Biotechnology and Bioprocess Engineering 2021; 26(6): 898-909  
Single Cell Analysis of Microalgae and Associated Bacteria Flora by Using Flow Cytometry
Fabrizio Di Caprio, Simone Posani, Pietro Altimari, Alessandro Concas, and Francesca Pagnanelli
Fabrizio Di Caprio*, Simone Posani, Pietro Altimari, Francesca Pagnanelli
Department of Chemistry, University Sapienza of Rome, Piazzale Aldo Moro 5, Rome 00185, Italy
Tel: +39-06-4991-3333
E-mail: fabrizio.dicaprio@uniroma1.it
Alessandro Concas
Department of Mechanical, Chemical and Materials Engineering, University of Cagliari, Via Marengo 2, Cagliari 09123, Italy
Received: March 3, 2021; Revised: April 11, 2021; Accepted: April 22, 2021; Published online: December 31, 2021.
© The Korean Society for Biotechnology and Bioengineering. All rights reserved.

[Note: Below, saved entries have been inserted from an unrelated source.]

-- ==== Sys2Proof/Machine/System.lean ====
section
/-! DEFINITION. BRK, RTI, NOP and the placeholder (spec/49_system.md R250 to R253). -/

namespace Sys2Proof.Machine

/-- BRK (R250): `PC` past the signature byte, which is not read; the pushed status has I and B set;
the live `P` keeps I and clears B; `PC` from 0xFFFE; `return 0`. -/
def opBrk (_ : Operand) (s : State) : State × Bool :=
  (takeInterrupt (s.pc + 1) (brkByte s.p) (setFlag (brkByte s.p) .B false) irqVector s, false)

/-- 0x00 `BRK` (R250). -/
def execBrk (s : State) : Out :=
  runInstr 0x00 .implied opBrk s

/-- RTI (R251): `P`, then `PC`, from the stack; `return 0`. -/
def opRti (_ : Operand) (s : State) : State × Bool := (returnFromInterrupt s, false)

/-- 0x40 `RTI` (R251). -/
def execRti (s : State) : Out :=
  runInstr 0x40 .implied opRti s

/-- NOP (R252): writes nothing; signals an extra cycle when `opcode` is in `EXTRA_NOP_OPCODES`. -/
def opNop (_ : Operand) (s : State) : State × Bool :=
  (s, s.config.extraNopOpcodes.contains s.opcode)

/-- 0xEA `NOP` (R252). -/
def execNop (s : State) : Out :=
  runInstr 0xEA .implied opNop s

/-- `XXX`, the no-effect operation of the placeholder (R253): `return 0`. -/
def opXxx (_ : Operand) (s : State) : State × Bool := (s, false)

/-- `???`, each of the 105 unassigned opcode bytes (R253, R89). -/
def execUnimplemented (opcode : Byte) (s : State) : Out :=
  runInstr opcode .implied opXxx s

end Sys2Proof.Machine
end

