-- ==== Sys2Proof/Machine/Interrupts.lean ====
section
/-! DEFINITION. The three request events of the interrupt controller (spec/60_exceptions.md). -/

namespace Sys2Proof.Machine

/-- `Reset` (R260): every register and transient field, `PC` from 0xFFFC; memory is unchanged (R261).
Accepted in every state. -/
def doReset (s : State) : State where
  a := 0x00
  x := 0x00
  y := 0x00
  sp := resetSp
  p := resetP
  pc := s.read16 resetVector
  fetched := 0x00
  addrAbs := 0x0000
  addrRel := 0x0000
  opcode := 0x00
  cycles := resetCycles
  mem := s.mem
  resetSeen := true
  config := s.config
  inputs := s.inputs

/-- What `Irq` and `Nmi` share: B cleared and U set in the live `P` before it is pushed, I set after,
the return address is `PC`, and `cycles` counts the entry (R262, R265). -/
def acceptRequest (vector : Addr) (cycles : Nat) (s : State) : State :=
  (takeInterrupt s.pc (requestByte s.p) (setFlag (requestByte s.p) .I true) vector s).setCycles cycles

/-- `Irq` (R262); with I set it is lost and changes nothing (R263). -/
def doIrq (s : State) : State :=
  if getFlag s.p .I then s else acceptRequest irqVector irqCycles s

/-- `Nmi` (R265): unconditional, the same vector as `Irq` (R266). -/
def doNmi (s : State) : State := acceptRequest nmiVector nmiCycles s

end Sys2Proof.Machine
end

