/-- R161, R162, R160, R28: ADC and SBC, in every form: `A` is the sum with carry, or the difference with
borrow, modulo 256, in binary whatever D is; C is the carry out, or no borrow; Z and N follow the result;
nothing else changes. Opcode bytes and base counts are general knowledge (G1, G2). -/
def Obligations.AdcAndSbcResults : Prop :=
  ∀ (i : Instr) (s : State),
    let c := if getFlag s.p .C then 1 else 0
    (i.op = .adc → ∃ t, exec i s = .next t ∧
      t.a.toNat = (s.a.toNat + (operandOf i s).toNat + c) % 256 ∧
      getFlag t.p .C = decide (255 < s.a.toNat + (operandOf i s).toNat + c) ∧ zeroNegativeOf t.a t ∧
      t.pc = nextPc i s ∧ FrameBut [.A] [.C, .Z, .V, .N] [] s t ∧
      rowOf i s ∈ [(Mode.imm, 0x69, 2), (.zp0, 0x65, 3), (.zpx, 0x75, 4), (.abs, 0x6D, 4),
        (.abx, 0x7D, 4), (.aby, 0x79, 4), (.izx, 0x61, 6), (.izy, 0x71, 5)]) ∧
    (i.op = .sbc → ∃ t, exec i s = .next t ∧
      (t.a.toNat : Int) = ((s.a.toNat : Int) - (operandOf i s).toNat - (1 - c)) % 256 ∧
      getFlag t.p .C = decide ((operandOf i s).toNat < s.a.toNat + c) ∧ zeroNegativeOf t.a t ∧
      t.pc = nextPc i s ∧ FrameBut [.A] [.C, .Z, .V, .N] [] s t ∧
      rowOf i s ∈ [(Mode.imm, 0xE9, 2), (.zp0, 0xE5, 3), (.zpx, 0xF5, 4), (.abs, 0xED, 4),
        (.abx, 0xFD, 4), (.aby, 0xF9, 4), (.izx, 0xE1, 6), (.izy, 0xF1, 5)])

/-- R166 (b): V after ADC and SBC says that the true signed sum or difference does not fit in -128 to
127. -/
def Obligations.OverflowIsTheSignedOutcome : Prop :=
  ∀ (i : Instr) (s t : State), exec i s = .next t →
    let c : Int := if getFlag s.p .C then 1 else 0
    let sum := s.a.toInt + (operandOf i s).toInt + c
    let diff := s.a.toInt - (operandOf i s).toInt - (1 - c)
    (i.op = .adc → getFlag t.p .V = decide (sum < -128 ∨ 127 < sum)) ∧
    (i.op = .sbc → getFlag t.p .V = decide (diff < -128 ∨ 127 < diff))

/-- R162: ADC with carry 0, followed by SBC of the same operand with carry 1, restores `A`, in every pair
of forms. -/
def Obligations.AdcThenSbcRestoresA : Prop :=
  ∀ (i j : Instr) (s t u : State), i.op = .adc → j.op = .sbc → getFlag s.p .C = false →
    exec i s = .next t →
    operandOf j { t with p := setFlag t.p .C true } = operandOf i s →
    exec j { t with p := setFlag t.p .C true } = .next u → u.a = s.a

/-- R163, R164, R165: the compares, in every form: C when the register is at least the operand, Z when
they are equal, N bit 7 of the 8-bit difference; the result is not stored and nothing else changes, V
among it. Opcode bytes and base counts are general knowledge (G1, G2). -/
def Obligations.ComparesSetCarryZeroNegative : Prop :=
  ∀ (i : Instr) (s : State),
    let m := operandOf i s
    (i.op = .cmp → ∃ t, exec i s = .next t ∧ getFlag t.p .C = decide (m.toNat ≤ s.a.toNat) ∧
      getFlag t.p .Z = decide (s.a = m) ∧ getFlag t.p .N = (s.a - m).getLsbD 7 ∧
      t.pc = nextPc i s ∧ FrameBut [] [.C, .Z, .N] [] s t ∧
      rowOf i s ∈ [(Mode.imm, 0xC9, 2), (.zp0, 0xC5, 3), (.zpx, 0xD5, 4), (.abs, 0xCD, 4),
        (.abx, 0xDD, 4), (.aby, 0xD9, 4), (.izx, 0xC1, 6), (.izy, 0xD1, 5)]) ∧
    (i.op = .cpx → ∃ t, exec i s = .next t ∧ getFlag t.p .C = decide (m.toNat ≤ s.x.toNat) ∧
      getFlag t.p .Z = decide (s.x = m) ∧ getFlag t.p .N = (s.x - m).getLsbD 7 ∧
      t.pc = nextPc i s ∧ FrameBut [] [.C, .Z, .N] [] s t ∧
      rowOf i s ∈ [(Mode.imm, 0xE0, 2), (.zp0, 0xE4, 3), (.abs, 0xEC, 4)]) ∧
    (i.op = .cpy → ∃ t, exec i s = .next t ∧ getFlag t.p .C = decide (m.toNat ≤ s.y.toNat) ∧
      getFlag t.p .Z = decide (s.y = m) ∧ getFlag t.p .N = (s.y - m).getLsbD 7 ∧
      t.pc = nextPc i s ∧ FrameBut [] [.C, .Z, .N] [] s t ∧
      rowOf i s ∈ [(Mode.imm, 0xC0, 2), (.zp0, 0xC4, 3), (.abs, 0xCC, 4)])

/-! ### Logical operations, shifts, increments -/

/-- R170, R171, R172: AND, ORA and EOR, in every form. Opcode bytes and base counts are general knowledge
(G1, G2). -/
def Obligations.LogicalResults : Prop :=
  ∀ (i : Instr) (s : State),
    (i.op = .and → ∃ t, exec i s = .next t ∧ t.a = s.a &&& operandOf i s ∧ zeroNegativeOf t.a t ∧
      t.pc = nextPc i s ∧ FrameBut [.A] [.Z, .N] [] s t ∧
      rowOf i s ∈ [(Mode.imm, 0x29, 2), (.zp0, 0x25, 3), (.zpx, 0x35, 4), (.abs, 0x2D, 4),
        (.abx, 0x3D, 4), (.aby, 0x39, 4), (.izx, 0x21, 6), (.izy, 0x31, 5)]) ∧
    (i.op = .ora → ∃ t, exec i s = .next t ∧ t.a = s.a ||| operandOf i s ∧ zeroNegativeOf t.a t ∧
      t.pc = nextPc i s ∧ FrameBut [.A] [.Z, .N] [] s t ∧
      rowOf i s ∈ [(Mode.imm, 0x09, 2), (.zp0, 0x05, 3), (.zpx, 0x15, 4), (.abs, 0x0D, 4),
        (.abx, 0x1D, 4), (.aby, 0x19, 4), (.izx, 0x01, 6), (.izy, 0x11, 5)]) ∧
    (i.op = .eor → ∃ t, exec i s = .next t ∧ t.a = s.a ^^^ operandOf i s ∧ zeroNegativeOf t.a t ∧
      t.pc = nextPc i s ∧ FrameBut [.A] [.Z, .N] [] s t ∧
      rowOf i s ∈ [(Mode.imm, 0x49, 2), (.zp0, 0x45, 3), (.zpx, 0x55, 4), (.abs, 0x4D, 4),
        (.abx, 0x5D, 4), (.aby, 0x59, 4), (.izx, 0x41, 6), (.izy, 0x51, 5)])

/-- R173: BIT, in both forms: Z from `A & m`, N and V from bits 7 and 6 of the operand, `A` unchanged. All
of the rule is general knowledge (G3). -/
def Obligations.BitTestsTheOperand : Prop :=
  ∀ (i : Instr) (s : State), i.op = .bit →
    ∃ t, exec i s = .next t ∧ getFlag t.p .Z = decide (s.a &&& operandOf i s = 0x00) ∧
      getFlag t.p .N = (operandOf i s).getLsbD 7 ∧ getFlag t.p .V = (operandOf i s).getLsbD 6 ∧
      t.pc = nextPc i s ∧ FrameBut [] [.Z, .V, .N] [] s t ∧
      rowOf i s ∈ [(Mode.zp0, 0x24, 3), (.abs, 0x2C, 4)]

/-- R180 to R184: the shifts and rotates, in every form: the result and the bit shifted out as numbers,
the result to `A` in Implied mode and to the resolved address otherwise, nothing else. The carry-in of
ROL and ROR is general knowledge (G7, decision D19), opcode bytes and base counts too (G1, G2). -/
def Obligations.ShiftsAndRotates : Prop :=
  ∀ (i : Instr) (s : State),
    let m := (operandOf i s).toNat
    let c := if getFlag s.p .C then 1 else 0
    (i.op = .asl → ShiftsTo i s (2 * m % 256) (decide (128 ≤ m)) ∧
      rowOf i s ∈ [(Mode.imp, 0x0A, 2), (.zp0, 0x06, 5), (.zpx, 0x16, 6), (.abs, 0x0E, 6),
        (.abx, 0x1E, 7)]) ∧
    (i.op = .lsr → ShiftsTo i s (m / 2) (decide (m % 2 = 1)) ∧
      rowOf i s ∈ [(Mode.imp, 0x4A, 2), (.zp0, 0x46, 5), (.zpx, 0x56, 6), (.abs, 0x4E, 6),
        (.abx, 0x5E, 7)]) ∧
    (i.op = .rol → ShiftsTo i s ((2 * m + c) % 256) (decide (128 ≤ m)) ∧
      rowOf i s ∈ [(Mode.imp, 0x2A, 2), (.zp0, 0x26, 5), (.zpx, 0x36, 6), (.abs, 0x2E, 6),
        (.abx, 0x3E, 7)]) ∧
    (i.op = .ror → ShiftsTo i s (128 * c + m / 2) (decide (m % 2 = 1)) ∧
      rowOf i s ∈ [(Mode.imp, 0x6A, 2), (.zp0, 0x66, 5), (.zpx, 0x76, 6), (.abs, 0x6E, 6),
        (.abx, 0x7E, 7)])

This is an Open Access article distributed under the terms of the Creative Commons Attribution Non-Commercial License (http://creativecommons.org/licenses/by-nc/3.0/) which permits unrestricted non-commercial use, distribution, and reproduction in any medium, provided the original work is properly cited.
Abstract
Microalgae are usually cultivated in mixed cultures with associated bacteria flora. Despite bacteria contaminants can strongly influence microalgal growth, they are rarely monitored, mainly because standardized and quick methods are missing. The aim of this study was to develop a quick flow cytometric method to quantify coenobia-forming microalgae (Tetradesmus obliquus) and associated bacteria. Staining conditions and sonication pretreatment were optimized to obtain the most accurate microalgal and bacterial cell counting. To pre-treat microalgae before counting, pulsed sonication (ton/toff = 30/60) was better than continuous sonication since it allows obtaining 100% single cells by minimizing cell lysis. On the contrary, sonication was not required for bacteria, because they were mainly found as single cells and only a relevant cell lysis was obtained when sonication was applied. To analyze samples as those tested in this study, bacteria should be analyzed directly after fixation and DNA staining, without sonication (duration of analysis: 90 min). Instead, sonication was mandatory for microalgae, while fixation and DNA staining could be avoided (duration of analysis: 30 min). Future studies should investigate the effect of the biological variability, that seems to be the most relevant factor affecting the accuracy and reproducibility of the flow cytometric analysis.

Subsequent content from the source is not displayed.